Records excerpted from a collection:
/-- A barge: the transaction context of a slice (06 R196). -/
structure Barge where
  id : Nat
  grp : Nat
  item : Item
  line : LineAddr
  stamp : Stamp
  phase : Phase := .waiting
  /-- Has sent a message for the line. -/
  sent : Bool := false
  /-- Has been given a Sieve entry or a Skillet line. -/
  given : Bool := false
  locals : List LSnoop := []
  roundFor : RoundFor := .none
  chips : List CSnoop := []
  plan : Option Plan := none
  /-- The home record as the head holds it. -/
  rcd : Option HomeRec := none
  /-- The record as memory is to have it, while no Home Sieve way holds it (05 R154). -/
  stored : Option HomeRec := none
  /-- Dirty data collected for the line, and its poison. -/
  dirty : Option (LineData × Bool) := none
  /-- Wharf endpoint over which that data came (01 R42). -/
  dirtyEp : Nat := 0
  /-- A response announced dirty data that has not arrived (04 R122). -/
  awaitD : Bool := false
  /-- Chips whose WB_D a RSP_WBX announced and that has not reached the chamber (03 R109). -/
  awaitWb : List (BitVec 6) := []
  /-- The dirty data came from a WB_D whose own slot writes it (06 R207). -/
  fromWb : Bool := false
  mem : MemUse := .idle
  sentData : Bool := false
  /-- Data for the requester has passed this proxy, and whether any of it carried POISON 1 (11 R375). -/
  gotData : Bool := false
  gotPoison : Bool := false
  /-- That data was a DAT_E delivered as DAT_S, because other agents of the chip hold the line (03 R106). -/
  asS : Bool := false
  /-- The collected data was made up for a lost line: SOURCE 0b11 with POISON 1 (11 R376). -/
  lost : Bool := false
  /-- Berth names of the WB_Ds that reached the chamber before the record was known (06 R207). -/
  early : List Nat := []
  /-- Chips whose WB_D has given its data to this barge (06 R207). -/
  wbFrom : List (BitVec 6) := []
  /-- Skillet entry in use. -/
  skl : Option Nat := none
  /-- The fill of that entry, and the request's data on its way to it (01 R43, 07 R232). -/
  fill : Crossing := .notYet
  operand : Crossing := .notYet
  /-- The record has been committed (03 R103). -/
  committed : Bool := false
  /-- The proxy role has decided an ATOM near (07 R227). -/
  near : Bool := false
  /-- Completion received at the proxy. -/
  cmp : Option Msg := none
  /-- The To state of that completion has been applied, with this GRANT (04 R118). -/
  applied : Option (BitVec 3) := none
  /-- Own-account WB_Ds whose completion a resolution awaits. -/
  wbTags : List (AgentId × Tag) := []
  /-- A replayed forwarded request whose line's entry has not been looked up in the slice that took over (11 R387). -/
  replay : Bool := false
  /-- The way that held its record has failed: it reads the record again through the Larder engine (05 R157). -/
  reread : Bool := false
  /-- The Overflow entry that a tidy works on (05 R183). -/
  tidyEnt : Option LocEnt := none
  deriving DecidableEq, Repr

/-- A chamber: a line's barges in order (06 R205). -/
structure Chamber where
  line : LineAddr
  order : List Nat
  deriving DecidableEq, Repr

/-- A granted target of a simmer timer (06 R213). -/
inductive Target where
  | chip (i : BitVec 6)
  | agent (l : BitVec 6)
  deriving DecidableEq, Repr

/-- A running simmer timer (06 R213). -/
structure Simmer where
  line : LineAddr
  target : Target
  /-- Count of slice cycles at which it ends. -/
  expiry : Nat
  deriving DecidableEq, Repr

/-- A Skillet entry (07 R239). -/
structure SklEnt where
  dirty : Bool
  poison : Bool
  filling : Bool
  pinned : Bool
  line : LineAddr
  oldest : Stamp
  data : LineData
  /-- A draining entry of 07 R238. -/
  draining : Bool
  /-- Recency: the count of uses at the last use. -/
  used : Nat
  /-- Stamp of the oldest merge made since the entry's last write was issued (07 R242). -/
  since : Option Stamp
  deriving DecidableEq, Repr

/-- A drip tray entry (07 R246). -/
structure Drip where
  line : LineAddr
  data : LineData
  poison : Bool
  oldest : Stamp
  deriving DecidableEq, Repr

/-- A warming tray entry (07 R245): filling for a prefetch, or holding a line. -/
structure Warm where
  line : LineAddr
  data : Option LineData
  filled : Nat
  /-- A double-bit error has been found in it (07 R250). -/
  poison : Bool := false
  deriving DecidableEq, Repr

/-- A memory write of a line that waits for its port or for acceptance (07 R242, 18 R584). -/
structure MWrite where
  id : Nat
  line : LineAddr
  data : LineData
  mask : LineMask
  poison : Bool
  src : WSrc
  stamp : Stamp
  /-- Counted as a posted line (08 R268). -/
  posted : Bool
  /-- Berth entry that the acceptance frees (04 R132). -/
  frees : Option Nat
  /-- Slice and barge whose completion waits for acceptance (04 R131). -/
  waiter : Option (Nat × Nat)
  /-- Port and tag once issued. -/
  port : Nat
  tag : Option Nat
  /-- A drain write of 08 R271: accepted at its write acknowledgement on every port. -/
  drain : Bool
  /-- The write acknowledgement has returned, the persistence acknowledgement is awaited. -/
  wack : Bool
  /-- Its line has crossed the Wharf to the memory port, or need not: an engine's own line (01 R43). -/
  crossed : Bool := true
  deriving DecidableEq, Repr

/-- What a memory read is for. -/
inductive RFor where
  | barge (p id : Nat)
  | warm (p idx id : Nat)
  | larder (page part : Nat)
  | overflow (job bucket : Nat)
  | overlay (part : Nat)
  deriving DecidableEq, Repr

/-- A memory read outstanding on a port (18 R584). -/
structure MRead where
  port : Nat
  /-- Tag once issued. -/
  tag : Option Nat
  line : LineAddr
  use : RFor
  /-- Bytes of partial writes of the line that memory had not accepted when it was issued: they lie over what it returns (06 R208). -/
  above : Option (LineData × LineMask) := none
  deriving DecidableEq, Repr

/-- What a queued Larder page operation wants. -/
inductive LOp where
  /-- A head of a slice wants the record of its line (05 R150). -/
  | fetch (p barge : Nat) (idx : BitVec 7)
  /-- A record to write back (05 R151). -/
  | writeBack (p : Nat) (idx : BitVec 7) (r : HomeRec)
  /-- Scrub of the page (05 R182). -/
  | scrub
  /-- LARDER_READ or DIR_REBUILD of a Towpath command (12 R440). -/
  | towRead (cmd : Nat)
  | towRebuild (cmd : Nat)
  /-- A page of the census walk of some number for a requesting chip (05 R171). -/
  | census (chip : BitVec 6) (seq : BitVec 8)
  /-- Rebuild of a flagged page for a slice's map (05 R173). -/
  | suspect (p : Nat)
  /-- A fetch whose record is known, and is given to its barge once the rebuilt page's writes are accepted (05 R179). -/
  | fetched (p barge : Nat) (r : HomeRec)
  deriving DecidableEq, Repr

/-- Where a page of the Larder engine stands. -/
inductive LPhase where
  /-- Waits to be started: at most 64 pages are in progress, and none while the Gate is paused. -/
  | waiting
  | reading
  /-- Waits for a rebuild to be allowed (05 R179). -/
  | queued
  | asking
  | settling
  | writing
  deriving DecidableEq, Repr

/-- An answer of RSP_Q (03 R93): chip, HELD, CHIPSTATE. -/
structure QAns where
  chip : BitVec 6
  held : BitVec 128
  chst : BitVec 256
  deriving DecidableEq, Repr

/-- A settle snoop outstanding for one record of a page (05 R178). -/
structure Settle where
  idx : BitVec 7
  chip : BitVec 6
  /-- SNP_I with DROP 1 of the X row of 05 R177, whose result does not settle the record. -/
  drop : Bool
  sent : Bool := false
  /-- Opcode and RESULT of the answer. -/
  rsp : Option (BitVec 8 × BitVec 3) := none
  /-- The dirty data that a RSP_D announces has come. -/
  data : Bool := false
  deriving DecidableEq, Repr

/-- A Larder page in progress in the Larder engine (05 R149, R179). -/
structure LJob where
  page : Nat
  phase : LPhase
  ops : List LOp
  /-- Parts read: lines 0 to 3, then the check slot's line; the flag is the port's poison. -/
  parts : List (Nat × LineData × Bool)
  /-- The 128 records as words, corrected, once classified. -/
  recs : List Word
  /-- Operations that the writes in progress end: write-backs and rebuild requests. -/
  ending : List LOp
  /-- Records to rebuild, one bit each. -/
  want : BitVec 128
  /-- Classification of the page as read: 0 CURRENT, 1 OLD, 2 UNTRUSTED (05 R148), and the bits corrected. -/
  cls : Nat
  fixed : Nat
  /-- Rebuild slot (05 R176), 16 for none. -/
  slot : Nat
  asked : List (BitVec 6)
  answers : List QAns
  settles : List Settle
  /-- Memory writes not yet accepted. -/
  writesLeft : Nat
  /-- The page is locked for a rebuild (05 R179). -/
  locked : Bool
  /-- Physical slices whose FLAG the records to rebuild take in (05 R173). -/
  flags : List Nat
  /-- The order in which the page's rebuild was triggered (05 R179). -/
  trig : Nat := 0
  /-- Records whose line's dirty data was found lost while the page was locked (11 R376). -/
  lost : BitVec 128 := 0
  /-- WB_Ds that have come while the page was locked: record and chip (05 R178, R179). -/
  wbs : List (BitVec 7 × BitVec 6) := []
  deriving DecidableEq, Repr

/-- An Overflow Larder entry (05 R164). -/
structure OvfEnt where
  line : LineAddr
  ent : LocEnt
  deriving DecidableEq, Repr

/-- A query of a Larder page being answered by the proxy's slices (05 R175). -/
structure QJob where
  id : Nat
  h : Hdr
  /-- Records whose Overflow lookup is awaited. -/
  left : List Nat
  held : BitVec 128
  chst : BitVec 256
  deriving DecidableEq, Repr

/-- An operation of the Overflow engine (05 R165, R166). -/
inductive OOp where
  /-- A lookup for SNP_Q: query and record (05 R175). -/
  | query (job rec : Nat)
  /-- A lookup for a census page, which inserts an UNKNOWN entry on a miss (05 R172). -/
  | census
  /-- A lookup for a barge, which recalls the entry (05 R160). -/
  | lookup (p barge : Nat)
  /-- A lookup for a tidy, which leaves the entry (05 R183). -/
  | tidyRead (p barge : Nat)
  /-- The write back of a tidied entry, or its deletion (05 R183). -/
  | tidyWrite
  /-- Insertion of a slice's spilled entry, of a stash entry, or of a census entry (05 R166, R172). -/
  | insert (spill : Option (Nat × LineAddr)) (census : Bool)
  /-- Insertion of the entry in the move register into its other bucket (05 R166). -/
  | move (bucket : Nat)
  /-- The walk's read of one bucket (05 R183). -/
  | scrub (bucket : Nat)
  /-- The read of one bucket for AGENT_ADMIT's sweep (15 R525). -/
  | sweep (bucket : Nat) (loc : BitVec 6)
  deriving DecidableEq, Repr

/-- An operation in progress on the candidate buckets of a line. -/
structure OJob where
  id : Nat
  op : OOp
  line : LineAddr
  ent : Option LocEnt
  started : Bool
  /-- Buckets read: bucket number and its eight slots' live entries, as raw data with the mask of slots that fail ECC. -/
  parts : List (Nat × LineData × BitVec 8)
  /-- Buckets awaited. -/
  awaited : List Nat
  moves : Nat
  /-- Writes not yet accepted. -/
  writes : Nat
  deriving DecidableEq, Repr
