-- ==== Sys2Proof/Syntax.lean ====
section
/-!
DEFINITION. Sys2Proof/Syntax.lean: the commands of the block, one constructor per row of spec/opcode_table.json in the table's order.
-/
namespace Sys2Proof
open Sys2Proof.Machine
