-- ==== Sys2Proof/Machine/Larder.lean ====
section
/-!
DEFINITION. Sys2Proof/Machine/Larder.lean: the Larder engine: page reads and their classification, record fetches and
write-backs, rebuild by interrogation with its settles, and census pages (05 R142 to R151, R171 to R179).
-/
namespace Sys2Proof.Machine

/-! Pages as numbers. -/

/-- Strength t (05 R144). -/
def Core.strength (s : Core) : Nat := 8 * (bits (s.reg offLarderCtl) 1 0 + 1)
/-- Pages of the Larder (05 R182). -/
def Core.pageCount (s : Core) : Nat := s.homedSize / 32768
/-- The line of record i of a page (05 R174). -/
def Core.recLine (s : Core) (page i : Nat) : LineAddr := s.lineAtOffset (page * 32768 + i * 256)

/-- Data of one part of a page. -/
def partData (l : List (Nat × LineData × Bool)) (k : Nat) : LineData :=
  match l.find? (fun p => p.1 = k) with
  | some p => p.2.1
  | none => 0

/-- The records of four lines as one number (05 R142). -/
def recsNat (l : List (Nat × LineData × Bool)) : Nat :=
  (partData l 0).toNat + ((partData l 1).toNat <<< 2048) + ((partData l 2).toNat <<< 4096) + ((partData l 3).toNat <<< 6144)

/-- Record i of the records as one number. -/
def recWord (v i : Nat) : Word := BitVec.ofNat 64 (v >>> (64 * i))
/-- The records as one number. -/
def wordsNat : List Word → Nat
  | [] => 0
  | w :: l => w.toNat + (wordsNat l <<< 64)

/-- The check slot of a page in the line that holds it, 512 bits (05 R143). -/
def Core.slotNat (s : Core) (page : Nat) (d : LineData) : Nat := natField d.toNat (8 * (s.slotPa page % 256)) 512

/-- Classification of a page (05 R148): 0 CURRENT, 1 OLD, 2 UNTRUSTED; the records as one number; the bits corrected. -/
def Core.classify (s : Core) (page : Nat) (parts : List (Nat × LineData × Bool)) : Nat × Nat × Nat :=
  let t := s.strength
  let slot := s.slotNat page (partData parts 4)
  let gen := natField slot 448 48
  let raw := recsNat parts
  if parts.any (fun p => p.2.2) then (2, raw, 0)
  else match bchDecode t (((raw + (gen <<< 8192)) <<< (14 * t)) ^^^ natField slot 0 (14 * t)) with
    | some (w, n) =>
      let d := w >>> (14 * t)
      if natField d 8192 48 = s.eng.generation.toNat then (0, d % 2 ^ 8192, n) else (1, 0, 0)
    | none => if popcount (BitVec.ofNat 48 gen ^^^ s.eng.generation) ≤ 8 then (2, raw, 0) else (1, 0, 0)

/-- A check slot of the current generation for some records, 512 bits (05 R143). -/
def Core.slotFor (s : Core) (recs : Nat) : Nat :=
  bchCheck s.strength (recs + (s.eng.generation.toNat <<< 8192)) + (s.eng.generation.toNat <<< 448)

/-! Pages in progress. -/

/-- A page in progress. -/
def Core.page? (s : Core) (page : Nat) : Option LJob := s.eng.larder.find? (fun j => j.page = page)
/-- Update a page in progress. -/
def Core.onPage (page : Nat) (f : LJob → LJob) (s : Core) : Core :=
  s.onEng (fun g => { g with larder := updateWhere (fun j => j.page = page) f g.larder })
/-- Whether a page is locked for a rebuild (05 R179). -/
def Core.pageLocked (s : Core) (page : Nat) : Bool :=
  match s.page? page with
  | some j => j.locked
  | none => false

■ What is required
Search the data above and return each line in which "other" occurs.

■ Final answer
  /-- That data was a DAT_E delivered as DAT_S, because other agents of the chip hold the line (03 R106). -/
  /-- Insertion of the entry in the move register into its other bucket (05 R166). -/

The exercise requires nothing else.